Task instructions:
Could you write out all of the data again, word for word?

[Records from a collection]
Content starts

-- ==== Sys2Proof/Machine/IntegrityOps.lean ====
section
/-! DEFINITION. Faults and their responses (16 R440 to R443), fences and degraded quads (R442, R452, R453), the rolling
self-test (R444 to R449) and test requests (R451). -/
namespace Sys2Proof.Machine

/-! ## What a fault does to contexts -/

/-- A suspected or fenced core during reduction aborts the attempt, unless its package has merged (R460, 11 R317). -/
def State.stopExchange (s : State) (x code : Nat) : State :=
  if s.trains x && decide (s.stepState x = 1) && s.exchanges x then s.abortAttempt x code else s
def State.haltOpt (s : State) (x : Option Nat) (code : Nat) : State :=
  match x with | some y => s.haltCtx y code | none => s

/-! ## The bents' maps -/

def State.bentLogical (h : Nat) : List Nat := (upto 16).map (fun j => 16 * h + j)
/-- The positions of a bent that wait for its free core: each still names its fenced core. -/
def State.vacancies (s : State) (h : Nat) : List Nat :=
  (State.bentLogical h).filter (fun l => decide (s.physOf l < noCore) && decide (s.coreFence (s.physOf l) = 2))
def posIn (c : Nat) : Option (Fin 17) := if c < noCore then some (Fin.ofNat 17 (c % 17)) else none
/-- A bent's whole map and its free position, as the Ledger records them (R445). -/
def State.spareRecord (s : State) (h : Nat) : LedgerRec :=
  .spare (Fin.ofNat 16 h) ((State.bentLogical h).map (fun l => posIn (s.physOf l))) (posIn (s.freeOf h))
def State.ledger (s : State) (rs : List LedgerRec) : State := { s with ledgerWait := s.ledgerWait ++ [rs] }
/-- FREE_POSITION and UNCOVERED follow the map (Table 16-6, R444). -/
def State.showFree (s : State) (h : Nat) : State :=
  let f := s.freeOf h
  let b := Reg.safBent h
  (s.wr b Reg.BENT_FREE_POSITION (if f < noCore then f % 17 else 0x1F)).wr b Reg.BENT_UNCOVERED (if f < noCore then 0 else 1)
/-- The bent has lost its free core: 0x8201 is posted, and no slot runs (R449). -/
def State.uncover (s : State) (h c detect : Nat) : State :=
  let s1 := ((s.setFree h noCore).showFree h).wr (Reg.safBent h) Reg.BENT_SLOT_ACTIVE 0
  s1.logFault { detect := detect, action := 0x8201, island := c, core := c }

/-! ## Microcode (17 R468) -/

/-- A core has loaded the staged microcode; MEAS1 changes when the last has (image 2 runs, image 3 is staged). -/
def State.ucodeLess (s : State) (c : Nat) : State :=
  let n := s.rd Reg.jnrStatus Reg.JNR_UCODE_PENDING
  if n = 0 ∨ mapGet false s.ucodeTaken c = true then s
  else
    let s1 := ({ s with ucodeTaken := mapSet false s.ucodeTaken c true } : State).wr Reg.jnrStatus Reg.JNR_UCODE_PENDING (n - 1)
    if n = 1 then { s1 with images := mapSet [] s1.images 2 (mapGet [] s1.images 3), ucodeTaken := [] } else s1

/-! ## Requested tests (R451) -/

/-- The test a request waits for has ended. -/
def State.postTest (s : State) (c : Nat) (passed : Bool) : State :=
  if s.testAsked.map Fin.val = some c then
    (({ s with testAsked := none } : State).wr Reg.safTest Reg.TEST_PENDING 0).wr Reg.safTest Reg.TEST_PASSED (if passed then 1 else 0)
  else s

Content ends

Task output:
-- ==== Sys2Proof/Machine/IntegrityOps.lean ====
section
/-! DEFINITION. Faults and their responses (16 R440 to R443), fences and degraded quads (R442, R452, R453), the rolling
self-test (R444 to R449) and test requests (R451). -/
namespace Sys2Proof.Machine

/-! ## What a fault does to contexts -/

/-- A suspected or fenced core during reduction aborts the attempt, unless its package has merged (R460, 11 R317). -/
def State.stopExchange (s : State) (x code : Nat) : State :=
  if s.trains x && decide (s.stepState x = 1) && s.exchanges x then s.abortAttempt x code else s
def State.haltOpt (s : State) (x : Option Nat) (code : Nat) : State :=
  match x with | some y => s.haltCtx y code | none => s

/-! ## The bents' maps -/

def State.bentLogical (h : Nat) : List Nat := (upto 16).map (fun j => 16 * h + j)
/-- The positions of a bent that wait for its free core: each still names its fenced core. -/
def State.vacancies (s : State) (h : Nat) : List Nat :=
  (State.bentLogical h).filter (fun l => decide (s.physOf l < noCore) && decide (s.coreFence (s.physOf l) = 2))
def posIn (c : Nat) : Option (Fin 17) := if c < noCore then some (Fin.ofNat 17 (c % 17)) else none
/-- A bent's whole map and its free position, as the Ledger records them (R445). -/
def State.spareRecord (s : State) (h : Nat) : LedgerRec :=
  .spare (Fin.ofNat 16 h) ((State.bentLogical h).map (fun l => posIn (s.physOf l))) (posIn (s.freeOf h))
def State.ledger (s : State) (rs : List LedgerRec) : State := { s with ledgerWait := s.ledgerWait ++ [rs] }
/-- FREE_POSITION and UNCOVERED follow the map (Table 16-6, R444). -/
def State.showFree (s : State) (h : Nat) : State :=
  let f := s.freeOf h
  let b := Reg.safBent h
  (s.wr b Reg.BENT_FREE_POSITION (if f < noCore then f % 17 else 0x1F)).wr b Reg.BENT_UNCOVERED (if f < noCore then 0 else 1)
/-- The bent has lost its free core: 0x8201 is posted, and no slot runs (R449). -/
def State.uncover (s : State) (h c detect : Nat) : State :=
  let s1 := ((s.setFree h noCore).showFree h).wr (Reg.safBent h) Reg.BENT_SLOT_ACTIVE 0
  s1.logFault { detect := detect, action := 0x8201, island := c, core := c }

/-! ## Microcode (17 R468) -/

/-- A core has loaded the staged microcode; MEAS1 changes when the last has (image 2 runs, image 3 is staged). -/
def State.ucodeLess (s : State) (c : Nat) : State :=
  let n := s.rd Reg.jnrStatus Reg.JNR_UCODE_PENDING
  if n = 0 ∨ mapGet false s.ucodeTaken c = true then s
  else
    let s1 := ({ s with ucodeTaken := mapSet false s.ucodeTaken c true } : State).wr Reg.jnrStatus Reg.JNR_UCODE_PENDING (n - 1)
    if n = 1 then { s1 with images := mapSet [] s1.images 2 (mapGet [] s1.images 3), ucodeTaken := [] } else s1

/-! ## Requested tests (R451) -/

/-- The test a request waits for has ended. -/
def State.postTest (s : State) (c : Nat) (passed : Bool) : State :=
  if s.testAsked.map Fin.val = some c then
    (({ s with testAsked := none } : State).wr Reg.safTest Reg.TEST_PENDING 0).wr Reg.safTest Reg.TEST_PASSED (if passed then 1 else 0)
  else s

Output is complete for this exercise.